Use what we have now and resist using those technologies. Thw web will continue and they can try to collect tolls, but if you do not use them or adopt them, they are dead in the water...
As far as I understand it(god help, even I could be wrong, so don't be offended), issue is that all standards that IBM and M$ can prove rights for are not in W3C.
:-(
And now stupid question, what stops web designers and web apps programmers not to code W3C supported only. (W3C is part of EULA isn't it, and all I'm hearing that EULA has C# standards so it can't be forked from M$ side, this could prove wrong, or not)
Must admit that web apps aren't my field so, I'd like if someone would mod me to understand this better this would be appreciated.
Signature Pro version 1.13.2-3 release 83.5 beta3try7 after-breakfast edition
First we see IBM and Microsoft keep Sun out of a chair of the "open" standards WS-I board. This is odd considering most other chairs outside of Microsoft are using Sun's (Java) technology for WS. Now IBM and Microsoft are looking into charging for what they hyped as open standards. It looks like to me that we are going back to the days when IBM and Microsoft controlled things. Only difference is they now do it through standards boards they control and instead of PCs they want to control networks.
I guess we now see why Sun hasn't "opened" Java to a standards board eh?
- Emmanuel Lopez
... that's how the Internet came to flourish, and that's the only way future network technologies will ever have a chance. Anything else is quite simply doomed.
The existence of open standards such as TCP/IP, HTTP and all the rest, which were agreed upon by the major players, created markets in which everyone had their chance to create the best products. We've seen in recent years how hard it is to make money in the Internet, since users are accustomed to getting everything for free. If it had cost money just to use the thing in the first place, it never would have gotten off the ground.
If standards for web services are not royalty-free, then there will be no such thing within a few years. Or perhaps the idea of web services will survive on the basis of other, royalty-free protocols, but SOAP and WDSL and other patented technologies will be a footnote in history. Let IBM and M$ go ahead if they want to kill off their own inventions, it really doesn't bother me a bit.
Always keep a sapphire in your mind
no, linux does indeed suck more.
jesus take a pill
what i dont understand is why we cant ( people who are worried about the take over of the net my companies , OSS people , coders who fear the goobling up of the net ) cant make these standards themselfs like Linux the community itself making them available to W3C.It really depresses me to think that we have no choice. Is it possible or is it to big of a project? i dont know but i dont want the net to be owned......
Shin: a device for finding furniture in the dark.
This seems rather foul and underhanded. People are already committed to using SOAP and WSDL. *Now* Microsoft and IBM announce that this (and attaching techs) aren't royalty free, well, that smacks too much of "Here, kid, your first two hits are free."
If MS and IBM decide to enforce RAND, a lot of businesses are gonna just smile and take it you-know-where. I thought the W3C only proposed royalty free standards?

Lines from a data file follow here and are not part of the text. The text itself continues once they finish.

-- ==== Sys2Proof/Machine/Bits.lean ====
section
/-! DEFINITION. Bit fields, byte order, sparse maps and byte memories: the plain operations every unit of the machine
uses (R12: bit 0 is the least significant bit, multi-byte values are little-endian). -/

namespace Sys2Proof.Machine

/-- Bits [hi:lo] of a number (R12). -/
def bits (v hi lo : Nat) : Nat := (v >>> lo) % 2 ^ (hi + 1 - lo)

/-- Bit `i` of a number. -/
def bit (v i : Nat) : Bool := (v >>> i) % 2 == 1

/-- 1 or 0. -/
def b2n (b : Bool) : Nat := if b then 1 else 0

/-- Field [hi:lo] of a 64-bit register. -/
def fld (v : DWord) (hi lo : Nat) : Nat := bits v.toNat hi lo

/-- The mask of field [hi:lo]. -/
def fmask (hi lo : Nat) : DWord := BitVec.ofNat 64 ((2 ^ (hi + 1 - lo) - 1) * 2 ^ lo)

/-- A 64-bit register with field [hi:lo] replaced by the low bits of `x`. -/
def setFld (v : DWord) (hi lo x : Nat) : DWord :=
  (v &&& ~~~ fmask hi lo) ||| (BitVec.ofNat 64 (x * 2 ^ lo) &&& fmask hi lo)

/-- The value of an n-bit two's-complement code. -/
def sext (n v : Nat) : Int := if v % 2 ^ n < 2 ^ (n - 1) then (v % 2 ^ n : Int) else (v % 2 ^ n : Int) - 2 ^ n

/-- The n-bit two's-complement code of an integer. -/
def twos (n : Nat) (i : Int) : Nat := (i % (2 ^ n : Int)).toNat

/-- The number of set bits below bit n. -/
def popcount : Nat → Nat → Nat
  | 0, _ => 0
  | n + 1, v => b2n (bit v n) + popcount n v

/-- The bits 0 to n - 1 that are set, rising. -/
def setBits (n v : Nat) : List Nat := (List.range n).filter (bit v)

/-- The number whose set bits are listed. -/
def ofBits (l : List Nat) : Nat := l.foldl (fun v i => v ||| 2 ^ i) 0

/-- The XOR of the listed bits of v. -/
def parityOf (v : Nat) (l : List Nat) : Bool := l.foldl (fun p i => xor p (bit v i)) false

/-! ### Byte order (R12) -/

/-- The value of bytes in little-endian order. -/
def leNat : List Byte → Nat
  | [] => 0
  | b :: bs => b.toNat + 256 * leNat bs

/-- The n little-endian bytes of a value. -/
def leBytes : Nat → Nat → List Byte
  | 0, _ => []
  | n + 1, v => BitVec.ofNat 8 v :: leBytes n (v / 256)

/-! ### Sparse maps -/


/-- The value at a key: the map's default where nothing is listed. -/
def SMap.get {α : Type} (d : α) : SMap α → Nat → α
  | [], _ => d
  | (k, v) :: m, i => if k = i then v else get d m i

/-- Insert an entry in key order. -/
def SMap.ins {α : Type} (i : Nat) (v : α) : SMap α → SMap α
  | [] => [(i, v)]
  | (k, w) :: m => if i < k then (i, v) :: (k, w) :: m else (k, w) :: ins i v m

/-- Remove a key. -/
def SMap.del {α : Type} (m : SMap α) (i : Nat) : SMap α := m.filter (fun e => e.1 != i)

/-- Set a key: an entry equal to the default is not listed. -/
def SMap.set {α : Type} [DecidableEq α] (d : α) (m : SMap α) (i : Nat) (v : α) : SMap α :=
  if v = d then del m i else ins i v (del m i)

/-- Change the value at a key. -/
def SMap.upd {α : Type} [DecidableEq α] (d : α) (m : SMap α) (i : Nat) (f : α → α) : SMap α := set d m i (f (get d m i))

/-- Change every listed value. -/
def SMap.mapv {α : Type} [DecidableEq α] (d : α) (m : SMap α) (f : α → α) : SMap α :=
  (m.map (fun e => (e.1, f e.2))).filter (fun e => e.2 != d)

/-- The entry at a key, for maps whose absence means something. -/
def SMap.find {α : Type} : List (Nat × α) → Nat → Option α
  | [], _ => none
  | (k, v) :: m, i => if k = i then some v else find m i

/-- Set a key of a map whose absence means something. -/
def SMap.put {α : Type} (m : List (Nat × α)) (i : Nat) (v : α) : List (Nat × α) := ins i v (del m i)

/-- The canonical form: keys strictly rising, no entry equal to the default. -/
def SMap.wf {α : Type} [DecidableEq α] (d : α) : SMap α → Bool
  | [] => true
  | [(_, v)] => v != d
  | (k, v) :: (k', v') :: m => v != d && k < k' && wf d ((k', v') :: m)


/-! ### Byte memories: sparse maps of bytes that read zero where nothing is listed -/


/-- One byte. -/
def Mem.byte (m : List Host.Cell) (a : Nat) : Byte := SMap.get 0 m a

/-- n bytes from an address. -/
def Mem.read (m : List Host.Cell) (a n : Nat) : List Byte := (List.range n).map (fun i => byte m (a + i))

/-- Write one byte. -/
def Mem.set (m : List Host.Cell) (a : Nat) (b : Byte) : List Host.Cell := SMap.set 0 m a b

/-- Write bytes from an address upward. -/
def Mem.write : List Host.Cell → Nat → List Byte → List Host.Cell
  | m, _, [] => m
  | m, a, b :: bs => write (set m a b) (a + 1) bs

/-- Write listed cells in order, later cells replacing earlier ones. -/
def Mem.cells (m : List Host.Cell) (cs : List Host.Cell) : List Host.Cell := cs.foldl (fun m c => set m c.1 c.2) m

/-- The little-endian value of n bytes. -/
def Mem.nat (m : List Host.Cell) (a n : Nat) : Nat := leNat (read m a n)

/-- Write the n little-endian bytes of a value. -/
def Mem.putNat (m : List Host.Cell) (a n v : Nat) : List Host.Cell := write m a (leBytes n v)

/-- The canonical form of a byte memory: addresses strictly rising, no zero byte listed. -/
def Mem.wf (m : List Host.Cell) : Bool := SMap.wf (0 : Byte) m

/-- The cells of bytes laid from an address. -/
def Mem.lay (a : Nat) (bs : List Byte) : List Host.Cell := (List.range bs.length).zip bs |>.map (fun p => (a + p.1, p.2))


/-! ### Lists -/

/-- Change the elements that satisfy a test. -/
def updWhere {α : Type} (p : α → Bool) (f : α → α) (l : List α) : List α := l.map (fun x => if p x then f x else x)

/-- A list without the first element equal to x. -/
def dropOne {α : Type} [DecidableEq α] (x : α) : List α → List α
  | [] => []
  | y :: l => if x = y then l else y :: dropOne x l

/-- The number of leading values 0, 1, ... n - 1 that a test accepts first, searched rising. -/
def firstBelow (n : Nat) (p : Nat → Bool) : Option Nat := (List.range n).find? p

/-- The elements of a list at most once, first ones kept. -/
def nub : List Nat → List Nat
  | [] => []
  | a :: l => a :: (nub l).filter (fun b => b != a)

/-- Ceiling division. -/
def cdiv (a b : Nat) : Nat := (a + b - 1) / b

end Sys2Proof.Machine
end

I heard that at IBM they have some sort of "patents race" among managers. It's like a performance measure. "How many patents did your team generate last year?"
What a piece of garbage - does ANYONE seriously believe that a piece of "technology" such as SOAP would have a royalty placed on it?
Both MS and IBM are bright enough to realise that it isnt THAT good and that if they attempted such a move whichever protocol in question would just be swapped out for some other propriety protocol without the licensing fees. The high costs of commercial ORBs have been enough to keep CORBA away from being a widly used technology for years, any form of additional licensing on any protocol/standard will have exactly the same effect.
Puh-lease!!
Only businesses will be able to use the net and the size of those businesses will scale with the cost per packet. Eventually, only the rich and large corporations will be on the net and by then it won't be worth using.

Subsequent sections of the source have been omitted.